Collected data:

Segment Open

/-- A word of the image area written (R419): no slice keeps a copy of the old one. -/
def imageWrite (s : State) (off : Nat) (v : W64) : State :=
  match imgArea s with
  | some (b, _) =>
    let x := secBase (b + off)
    devPut (sliceDrop (sliceCleanRange s x 64) x 64) (b + off) (leBytes 8 v.toNat)
  | none => s

/-- Bits of the words that take any value written, but their reserved bits. -/
def plainMask : CtlWord → W64
  | .handler => 0xFFFFE000FFFF0001#64
  | .group 0 => 0x80000000000001FF#64
  | .group _ => 0x01FF01FF01FF01FF#64
  | .hcqbase => 0xFFFFFFFFFFFFFFC0#64
  | .fqbase => 0xFFFFFFFFFFFFFFE0#64
  | .almctl => 1#64
  | .fqhead => 0xFFFFFFFF#64
  | _ => 0#64
/-- A write to a word, by the host or by a SYS-class instruction: the words that only the host writes discard the other's (R352, R373, R386),
and those that only a command or the device writes discard both (R362, R423, R427, R429). -/
def ctlWrite (s : State) (host : Bool) (a : Nat) (v : W64) : State :=
  match ctlWordAt s a with
  | .residency d n k => residencyWrite s d n k v
  | .ring k => ringWrite s k v
  | .queue q k => if host then queueApply s q k v else s
  | .slctl => slctlApply s v
  | .slstart => sliceApply s a v
  | .slentry => sliceApply s a v
  | .hcqctl => hcqctlApply s v
  | .fqctl => fqctlApply s v
  | .imgctl => imgctlApply s v
  | .image off => imageWrite s off v
  | .handler => if host then ctlPut s a (v &&& plainMask .handler) else s
  | .group k => if host then ctlPut s a (v &&& plainMask (.group k)) else s
  | .hcqbase => ctlPut s a (v &&& plainMask .hcqbase)
  | .fqbase => ctlPut s a (v &&& plainMask .fqbase)
  | .almctl => ctlPut s a (v &&& plainMask .almctl)
  | .fqhead => ctlPut s a (v &&& plainMask .fqhead)
  | .miss => s
  | .plstat => s
  | .plver => s
  | .kernel => s
  | .context => s
  | .secstat => s
  | .unbacked => s
/-- A word whose writes are a step of their own. -/
def ctlOwn : CtlWord → Bool
  | .residency _ _ _ => true
  | .ring k => k != 3
  | .queue _ _ => true
  | .slctl => true
  | .slstart => true
  | .slentry => true
  | .hcqctl => true
  | .fqctl => true
  | .imgctl => true
  | .fqhead => true
  | _ => false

Segment Closed

▸ **Required action**:
Looking at the records above, which lines contain "group"? Copy those lines.

▸ **Response area**:
  | .group 0 => 0x80000000000001FF#64
  | .group _ => 0x01FF01FF01FF01FF#64
  | .group k => if host then ctlPut s a (v &&& plainMask (.group k)) else s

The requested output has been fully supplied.